Diese pauschale Behauptung der belangten Behörde ist abzulehnen.

 

Bei der Beurteilung der Erforderlichkeit der "sofortigen Ausreise" ist nach der oben zitierten Judikatur des Verwaltungsgerichtshofs als positive Voraussetzung für den Ausschluss der aufschiebenden Wirkung ein strenger Maßstab zu Grunde zu legen. Von einem dringend geboten sein kann im vorliegenden Fall schon deshalb nicht die Rede sein, da sich die Bw zum Zeitpunkt der Erlassung des angefochtenen Bescheides nicht im Bundesgebiet aufgehalten hat und im Falle einer neuerlichen Einreise und Asylantragstellung der Ausschluss der aufschiebenden Wirkung keinerlei Wirkung entfalten könnte.

 

Aus diesem Grund war der Ausschluss der aufschiebenden Wirkung im vorliegenden Bescheid als rechtswidrig festzustellen. Eine Aufhebung des Ausspruches kommt nicht in Betracht, weil er sachlogisch mit der Berufungsentscheidung ohnehin wegfallen ist (vgl. VwSen-720284/5/WEI/Sic/Ba).

 

 

Rechtsmittelbelehrung:

Gegen diesen Bescheid ist kein ordentliches Rechtsmittel zulässig.

 

Hinweise:

1. Gegen diesen Bescheid kann innerhalb von sechs Wochen ab seiner Zustellung Beschwerde an den Verfassungsgerichtshof und/oder an den Verwaltungsgerichtshof erhoben werden; diese muss – von gesetzlichen Ausnahmen abgesehen – jeweils von einer bevollmächtigten Rechtsanwältin oder einem bevollmächtigten Rechtsanwalt eingebracht werden. Für jede dieser Beschwerden ist eine Eingabegebühr von 220 Euro zu entrichten.
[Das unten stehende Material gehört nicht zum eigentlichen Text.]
-- ==== Sys2Proof/Machine/RunOps.lean ====
section
/-! DEFINITION. Tick intervals, budgets, overrun records, barges that end, and what the end of a run brings about
(R20, R30, R31, R35, R44, R210, R236, R306, R317, R344). -/

namespace Sys2Proof.Machine

/-! ### Intervals and budgets -/

/-- The nominal interval of a tick source in picoseconds (R20, R413). -/
def State.srcIntervalQ (s : State) (k : Fin 16) : Rat :=
  let t := s.sched.src[k]
  match t.kind with
  | 1 =>
    let x := s.img.rx[Fin.ofNat 2 t.bind].cfg
    (t.count * x.linePs * (if x.layout = 1 then 2 else 1) : Nat)
  | 2 =>
    let fs := if t.bind = 4 then s.pdmCfg.fs else
      (s.aud.apll[Fin.ofNat 2 (s.aud.port[Fin.ofNat 5 t.bind].cfg.apll)]).fs
    ((t.count * 1000000000000 : Nat) : Rat) / (fs : Nat)
  | 3 => (s.img.genPeriod * 1000 : Nat)
  | 4 => (t.periodUs * 1000000 : Nat)
  | _ => 0

/-- The interval truncated to whole picoseconds. -/
def State.srcInterval (s : State) (k : Fin 16) : Nat := (s.srcIntervalQ k).floor.toNat

/-- The run interval of an entry in picoseconds (R29). -/
def State.runInterval (s : State) (e : Entry) : Nat := (s.srcIntervalQ e.source * (e.divide : Nat)).floor.toNat

/-- The loaded cargo of a handle. -/
def State.cargo? (s : State) (h : Nat) : Option Cargo := s.cargos.find? (fun g => g.handle = h)

/-- The entry point an entry uses: main or alternate (R216). -/
def State.point? (s : State) (e : Entry) (alt : Bool) : Option Point :=
  (s.cargo? e.cargo).bind (fun g => g.points.find? (fun p => p.headerOff = (if alt then e.alt else e.point)))

/-- The budget in force with `n` healthy cores (R26, R35). -/
def State.budgetOf (s : State) (e : Entry) (n : Nat) (alt : Bool) : Nat :=
  if alt then
    match s.point? e true with
    | some p => if n = 4 then p.budget4 else p.budget3
    | none => 0
  else if n = 4 then e.budget4 else e.budget3

/-- The utilisation of budgets against run intervals in F_CORE cycles of 800 ps (R30). -/
def utilisation (l : List (Nat × Rat)) : Rat := (l.map (fun x => ((x.1 * 800 : Nat) : Rat) / x.2)).sum

/-- A cluster's three-core utilisation with budget_3 at the main entry points (R31). -/
def State.util3 (s : State) (c : Fin 4) : Rat :=
  match s.sched.tt with
  | none => 0
  | some t =>
    utilisation ((t.entries.filter (fun e => e.cluster = c && e.cls = 0)).map
      (fun e => (e.budget3, s.srcIntervalQ e.source * (e.divide : Nat))))

/-- R31 is in force for a cluster: three cores, and utilisation above 0.95. -/
def State.threeCore (s : State) (c : Fin 4) : Bool :=
  s.clusters[c].healthy = 3 && decide ((95 : Rat) / 100 < s.util3 c)

/-- A run of an entry would use its alternate entry point (R31, R39). -/
def State.useAlt (s : State) (e : Entry) (r31 : Bool) : Bool :=
  decide (e.alt ≠ 0) && (((s.entry? e.id).map (·.atAlt)).getD false || (r31 && decide (e.policy = 1)))
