/-- Bytes at a stripe address plus an offset (R142): space 0 local, 1 cluster. -/
def StripeRes.rd (r : StripeRes) (a off n : Nat) : Nat :=
  if bits a 30 2 = 1 then r.clus.le (bits a 0 24 + off) n else r.loc.le (bits a 0 24 + off) n

/-- Write at a stripe address plus an offset. -/
def StripeRes.wr (r : StripeRes) (a off n v : Nat) : StripeRes :=
  if bits a 30 2 = 1 then { r with clus := r.clus.putLe (bits a 0 24 + off) n v }
  else { r with loc := r.loc.putLe (bits a 0 24 + off) n v }

/-- INGEST (R145): `src` gives the byte of the source where the stored columns of row 0 begin, in cluster memory when
`clus`. -/
def ingestRun (r : StripeRes) (d : WinDesc) (clus : Bool) (src cols frame row0 rows : Nat) : StripeRes :=
  (List.range rows).foldl
    (fun r i =>
      let m := if clus then r.clus else r.loc
      let data := (List.range (cols * d.c)).map (fun e => m.le (src + i * d.inStride + 2 * e) 2)
      if d.outRows ≠ 0 then
        { r with st := r.st.putRow d.outRing ⟨frame % 65536, row0 + i, data⟩ }
      else
        (List.range (cols * d.c)).foldl (fun r e => r.wr d.outAddr (i * d.outStride + 2 * e) 2 (data.getD e 0)) r)
    r

/-- Bytes at a stripe address plus a signed offset. -/
def StripeRes.rdI (r : StripeRes) (a : Nat) (off : Int) (n : Nat) : Nat :=
  let o := ((bits a 0 24 : Int) + off).toNat
  if bits a 30 2 = 1 then r.clus.le o n else r.loc.le o n

/-- A row of a window's input: from its ring with repair (R139), or from a buffer that holds the run's input rows from row
`base` upward (log entry 40). -/
def inputRow (r : StripeRes) (d : WinDesc) (k frame row width base : Nat) : Option (List Nat) × StripeRes :=
  if d.inRows ≠ 0 then
    let (data, bad) := ringRow (r.st.ring d.inRing) frame row
    (data, if bad && !decide ((k, frame, row) ∈ r.fixed) then { r with fixed := (k, frame, row) :: r.fixed } else r)
  else
    (some ((List.range (width * d.c)).map (fun e =>
      r.rdI d.inAddr (((row : Int) - base) * d.inStride + 2 * (e : Nat)) 2)), r)

/-- The element of a window position (R123, R126): the pad of the sides it lies beyond, or the input element. `rowsIn`: the
rows already fetched. `slo`: first stored column. -/
def windowElem (d : WinDesc) (rowsIn : List (Nat × Option (List Nat))) (hin : Option Nat) (slo : Nat) (row col : Int)
    (ch : Nat) : Nat :=
  let h := hin.getD 0
  let up := decide (row < 0)
  let dn := hin.isSome && decide ((h : Int) ≤ row)
  let lf := decide (col < 0)
  let rt := decide ((d.inWidth : Int) ≤ col)
  let zero := (up && !bit d.padMode 3) || (dn && !bit d.padMode 2) || (lf && !bit d.padMode 1) || (rt && !bit d.padMode 0)
  if zero then 0
  else
    let y := if up then 0 else if dn then h - 1 else row.toNat
    let x := if lf then 0 else if rt then d.inWidth - 1 else col.toNat
    match assoc rowsIn y with
    | some (some data) => data.getD ((x - slo) * d.c + ch) 0
    | _ => 0

/-- The input row a window position stands on, when it is a row of the plane. -/
def planeRow (d : WinDesc) (hin : Option Nat) (row : Int) : Option Nat :=
  let h := hin.getD 0
  if row < 0 then (if bit d.padMode 3 then some 0 else none)
  else if hin.isSome ∧ (h : Int) ≤ row then (if bit d.padMode 2 ∧ 0 < h then some (h - 1) else none)
  else some row.toNat

/-- The taps of a window in row, then column order. -/
def windowTaps (d : WinDesc) : List (Nat × Nat) :=
  (List.range d.kh).flatMap (fun ty => (List.range d.kw).map (fun tx => (ty, tx)))

/-- The input position of a tap (R124). -/
def tapRow (d : WinDesc) (y ty : Nat) : Int := (y * d.sy : Nat) - (d.pt : Int) + d.oy + d.dy * ty
def tapCol (d : WinDesc) (x tx : Nat) : Int := (x * d.sx : Nat) - (d.pl : Int) + d.ox + d.dx * tx

/-- The DEPTHWISE weight of a tap and channel (R147). -/
def stripeWeight (r : StripeRes) (d : WinDesc) (ty tx ch : Nat) : Int :=
  let e := (ty * d.kw + tx) * d.c + ch
  if bit d.fmt 2 then sgn 4 (r.rd d.weight (e / 2) 1 / (if e % 2 = 1 then 16 else 1) % 16)
  else sgn 8 (r.rd d.weight e 1)

/-- One output element of DEPTHWISE before scale (R147): the FP32 accumulator. -/
def depthwiseAcc (r : StripeRes) (d : WinDesc) (el : Nat → Nat → Nat) (ch acc0 : Nat) : Nat × NFlags :=
  (windowTaps d).foldl
    (fun (a : Nat × NFlags) t =>
      let (v, f1) := widen d.inF (el t.1 t.2)
      let (w, _) := intToF fp32 (stripeWeight r d t.1 t.2 ch)
      let (p, f2) := fmul fp32 v w
      let (s, f3) := fadd fp32 a.1 p
      (s, ((a.2.or f1).or f2).or f3))
    (acc0, NFlags.none)

/-- Scale, bias and conversion of DEPTHWISE (R147). -/
def depthwiseOut (r : StripeRes) (d : WinDesc) (ch acc : Nat) : Nat × NFlags :=
  let (sc, f1) := scaleUsed (r.rd d.scale (2 * ch) 2)
  let (y, f2) := fmul fp32 acc sc
  let (y, f3) := if bit d.fmt 3 then fadd fp32 y (r.rd d.bias (4 * ch) 4) else (y, NFlags.none)
  let (o, f4) := fcvt fp32 d.outF y
  (o, ((f1.or f2).or f3).or f4)

/-- One output element of MAXPOOL or AVGPOOL (R148, R149). -/
def poolOut (d : WinDesc) (el : Nat → Nat → Nat) : Nat × NFlags :=
  let vals := (windowTaps d).map (fun t => widen d.inF (el t.1 t.2))
  let f0 := vals.foldl (fun f v => f.or v.2) NFlags.none
  let (x, f1) :=
    if d.op = 0x13 then
      match vals with
      | [] => (0, NFlags.none)
      | v :: t => t.foldl (fun (a : Nat × NFlags) v => let (m, f) := fmax fp32 a.1 v.1; (m, a.2.or f)) (v.1, NFlags.none)
    else
      let (s, f) := vals.foldl (fun (a : Nat × NFlags) v => let (m, f) := fadd fp32 a.1 v.1; (m, a.2.or f)) (0, NFlags.none)
      let (q, g) := fdiv fp32 s (intToF fp32 ((d.kh * d.kw : Nat) : Int)).1
      (q, f.or g)
  let (o, f2) := fcvt fp32 d.outF x
  (o, (f0.or f1).or f2)

/-- One output row of a windowed operation (R146 to R149, R647). `i`: the row's place among the rows of the run; `cols`: the
columns it computes; `slo`, `wIn`: first and count of the stored input columns; `pst`: stride of a partial row; `base`:
first input row of the run. -/
def windowRow (d : WinDesc) (k frame : Nat) (hin : Option Nat) (cols : Nat × Nat) (slo wIn pst base : Nat) (r : StripeRes)
    (i y : Nat) : StripeRes :=
  let w := cols.2 - cols.1
  let need := ((List.range d.kh).filterMap (fun ty => planeRow d hin (tapRow d y ty))).eraseDups
  let (rowsIn, r) := need.foldl
    (fun (a : List (Nat × Option (List Nat)) × StripeRes) q =>
      let (data, r) := inputRow a.2 d k frame q wIn base
      ((q, data) :: a.1, r)) ([], r)
  let el (x ch : Nat) (ty tx : Nat) : Nat := windowElem d rowsIn hin slo (tapRow d y ty) (tapCol d x tx) ch
  if d.op = 0x11 then
    (List.range w).foldl
      (fun r xi =>
        let off := (i * w + xi) * d.outStride
        let vals := (windowTaps d).flatMap (fun t => (List.range d.c).map (fun ch => el (cols.1 + xi) ch t.1 t.2))
        let vals := if bit d.fmt 6 then vals ++ List.replicate (d.kOut - vals.length) 0 else vals
        (List.range vals.length).foldl (fun r e => r.wr d.outAddr (off + 2 * e) 2 (vals.getD e 0)) r) r
  else
    let outs := (List.range (w * d.c)).map (fun e =>
      let x := cols.1 + e / d.c
      let ch := e % d.c
      if d.op = 0x12 then
        let (acc, f) := depthwiseAcc r d (el x ch) ch (if d.accIn then r.rd d.part (i * pst + 4 * e) 4 else 0)
        if d.accOut then (acc, f)
        else
          let (o, g) := depthwiseOut r d ch acc
          (o, f.or g)
      else poolOut d (el x ch))
    let r := { r with fl := outs.foldl (fun f o => f.or o.2) r.fl }
    if d.op = 0x12 ∧ d.accOut then
      (List.range outs.length).foldl (fun r e => r.wr d.part (i * pst + 4 * e) 4 (outs.getD e (0, NFlags.none)).1) r
    else if d.outRows ≠ 0 then
      { r with st := r.st.putRow d.outRing ⟨frame % 65536, y, outs.map (·.1)⟩ }
    else
      (List.range outs.length).foldl
        (fun r e => r.wr d.outAddr (i * d.outStride + 2 * e) 2 (outs.getD e (0, NFlags.none)).1) r

end Sys2Proof.Machine
end

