/-- Keep a stack run in the share's stripe state. -/
def StripeSt.keep (st : StripeSt) (x : StackRun) : StripeSt :=
  { st with
    cur := x :: st.cur.filter (fun y => !(y.hdr = x.hdr && y.rid = x.rid)),
    prog := if x.states.isEmpty then st.prog else assocSet st.prog x.hdr x.states }

/-- What a stripe operation is about to do: its window, its stack's operations and groups, its own group, the stack run before
it, the columns it computes and those its input stores, the stride of a partial row, the first input row of the run, where an
INGEST reads, and its rows as (frame index, row). -/
structure StripePlan where
  d : WinDesc
  ops : List StackOp
  gs : List WGroup
  k : Option Nat
  x : StackRun
  cols : Nat × Nat
  st : Nat × Nat
  pst : Nat
  base : Nat
  src : Bool × Nat
  rows : List (Nat × Nat)

/-- Input height of group k in a frame of a stack run, as far as known. -/
def StripePlan.hin (p : StripePlan) (k f : Nat) : Option Nat :=
  (p.x.states[f]?).bind (fun f => ((progHeights f p.gs 0 (if f.ended then f.height else none)).getD k (none, none)).1)

/-- The plan of a stripe operation, when operations from `from_` on of its stack have not been done yet. -/
def State.stripePlan (s : State) (r : Run) (h : Share) (o : EngOp) (from_ : Nat) : StripePlan :=
  let c := r.entry.cluster
  let i := h.idx
  let hdr := o.hdr.getD o.addr
  let sh := s.stackOf c i hdr
  let ops := stackOps (fun off n => s.shareBytes c i (hdr + off) n) sh.count 64
  let gs := groupsOf ops
  let d := WinDesc.ofBytes (s.shareBytes c i o.addr 64)
  let t := r.info
  let first := !(ops.zipIdx.any (fun (p : StackOp × Nat) => decide (p.2 < from_) && p.1.win.isSome))
  let x := (List.range (o.index - from_)).foldl (fun (x : StackRun) j => x.after ops gs t (from_ + j))
    (s.stackRun r h hdr gs.length first)
  let b := bandOf c i
  let bw := s.stackBand r sh
  match gs.zipIdx.find? (fun (p : WGroup × Nat) => o.index ∈ p.1.ops) with
  | none =>
    let st := storedCols b bw 1 d.inWidth d.leadL d.leadR
    let own := (ownedCols b bw 1 d.inWidth).1
    let (clus, base, margin) : Bool × Nat × Nat :=
      match sh.slots, s.runRx r with
      | true, some n =>
        let rx := s.img.rx[n].cfg
        (true, rx.slotOff i.val (t.row0 / sh.g % rx.slots) sh.g, rx.selvL)
      | _, _ => (bits d.inAddr 30 2 = 1, bits d.inAddr 0 24, sh.marginL)
    { d := d, ops := ops, gs := gs, k := none, x := x, cols := st, st := st, pst := 0, base := t.row0,
      src := (clus, base + (st.1 + margin - own) * d.c * 2),
      rows := (List.range (if x.takes && d.op = 0x10 then t.rows else 0)).map (fun j => (0, t.row0 + j)) }
  | some (g, k) =>
    let mid := groupOut ops gs k 1 bw
    { d := d, ops := ops, gs := gs, k := some k, x := x, cols := groupOut ops gs k b bw,
      st := storedCols b bw g.px d.inWidth d.leadL d.leadR, pst := ((mid.2 - mid.1) * d.c * 4 + 63) / 64 * 64,
      base := if k = 0 then t.row0 else ((((assoc x.rowsOf (k - 1)).getD []).head?).map (·.2)).getD 0, src := (false, 0),
      rows := x.owed gs k }

/-- The ranges of a planned stripe operation (R151): exactly the rows it computes and the columns of its band. -/
def StripePlan.ranges (p : StripePlan) : Ranges :=
  let n := p.rows.length
  match p.k with
  | none =>
    let w := p.st.2 - p.st.1
    { p.d.ranges (0, 0) w n w 0 with reads := if n = 0 then [] else [⟨p.src.1, p.src.2, (n - 1) * p.d.inStride + 2 * w * p.d.c⟩] }
  | some k =>
    let need := p.rows.flatMap (fun q => (List.range p.d.kh).filterMap (fun ty => planeRow p.d (p.hin k q.1) (tapRow p.d q.2 ty)))
    let lo := need.foldl min (need.headD 0)
    let hi := need.foldl max 0
    p.d.ranges ((lo : Int) - p.base, if need.isEmpty then 0 else hi + 1 - lo) (p.st.2 - p.st.1) n (p.cols.2 - p.cols.1) p.pst

/-! ### Order -/

/-- The first operation of an operation's stack that is not done yet. -/
def Share.stackFrom (h : Share) (o : EngOp) : Nat :=
  h.ops.foldl (fun m p => if p.hdr = o.hdr ∧ p.seq - p.index = o.seq - o.index then min m p.index else m) o.index

/-- The operand ranges of an issued operation of a run's share. -/
def State.opRanges (s : State) (r : Run) (h : Share) (o : EngOp) : Ranges :=
  let c := r.entry.cluster
  match o.kind with
  | .matrix => (LayerDesc.ofBytes (s.shareBytes c h.idx o.addr 128)).ranges
  | .stripe => (s.stripePlan r h o (h.stackFrom o)).ranges
  | .attn =>
    let a := AttnDesc.ofBytes (s.shareBytes c h.idx o.addr 128)
    a.ranges (SetDesc.ofBytes (s.shareBytes c h.idx a.set 64))

/-- An operation waits for an earlier one of its share: of its own engine, an APPEND, or one whose ranges block it (R112,
R151, R192). -/
def State.opBlocked (s : State) (r : Run) (h : Share) (o : EngOp) : Bool :=
  h.ops.any (fun p => decide (p.seq < o.seq) &&
    (decide (p.kind = o.kind) || p.op = 0x30 || (s.opRanges r h p).blocks (s.opRanges r h o)))

/-- A range of local memory is blocked by operations issued and not completed (R225, R233): their issue numbers. -/
def State.localBlockers (s : State) (r : Run) (h : Share) (x : Ranges) : List Nat :=
  (h.ops.filter (fun p => (s.opRanges r h p).blocks x)).map (·.seq)

/-- The run and share on a core. -/
def State.shareOn (s : State) (co : CoreId) : Option (Run × Share) :=
  match s.clusters[co.c].cores[co.k].cur with
  | none => none
  | some (rid, i) => (s.run? rid).bind (fun r => (r.shares.find? (fun h => h.idx = i)).map (fun h => (r, h)))

/-- The engine status word of an engine (R568): the operation it holds, or the last one. -/
def State.engineWord (s : State) (r : Run) (h : Share) (k : EngKind) (old : Nat) : Nat :=
  match h.ops.find? (fun o => o.kind = k) with
  | some o => 2 ^ 31 + (if s.opBlocked r h o then 2 ^ 30 else 0) + o.op * 65536 + min o.index 65535
  | none => old % 2 ^ 24

/-- Bring the engine status words of the share on a core up to date. -/
def State.syncWords (s : State) (co : CoreId) : State :=
  match s.shareOn co with
  | none => s
  | some (r, _) =>
    s.modShare co (fun h =>
      { h with
        words := (s.engineWord r h .matrix h.words.1, s.engineWord r h .stripe h.words.2.1,
          s.engineWord r h .attn h.words.2.2) })

/-- The oldest operation of an engine of the share on a core, when it can run and its descriptor has one of the ops given. -/
def State.readyOp (s : State) (co : CoreId) (k : EngKind) (ops : List Nat) : Option (Run × Share × EngOp) :=
  match s.shareOn co with
  | none => none
  | some (r, h) =>
    match h.ops.find? (fun o => o.kind = k) with
    | some o =>
      if h.st ≠ .stopped && decide (o.op ∈ ops) && !s.opBlocked r h o && s.clusterUp co.c then some (r, h, o) else none
    | none => none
2. Im gegenständlichen Verfahren sind Eingabegebühren in Höhe von 14,30 Euro angefallen.

 

 

Ҳуқуқий воситалар билдируви

Ушбу қарорга қарши бирор бир тартибга оид ҳуқуқий восита қабул қилинмайди.

 

Изоҳ:

Ушбу қарорга қарши мазкур қарорни қўлингизга олган кундан бошлаб 6 ҳафта ичида шикоят даъвосини очиш учун Конституциявий Суд еки Маъмурий Судга ариза билан мурожаат этишингиз мумкин. Шикоят аризасини тўла ҳуқуққа эга бўлган адвокат топшириши лозим. Ҳар бир даъво аризаси учун 220 евро миқдорида бошланғич взноси тўланади.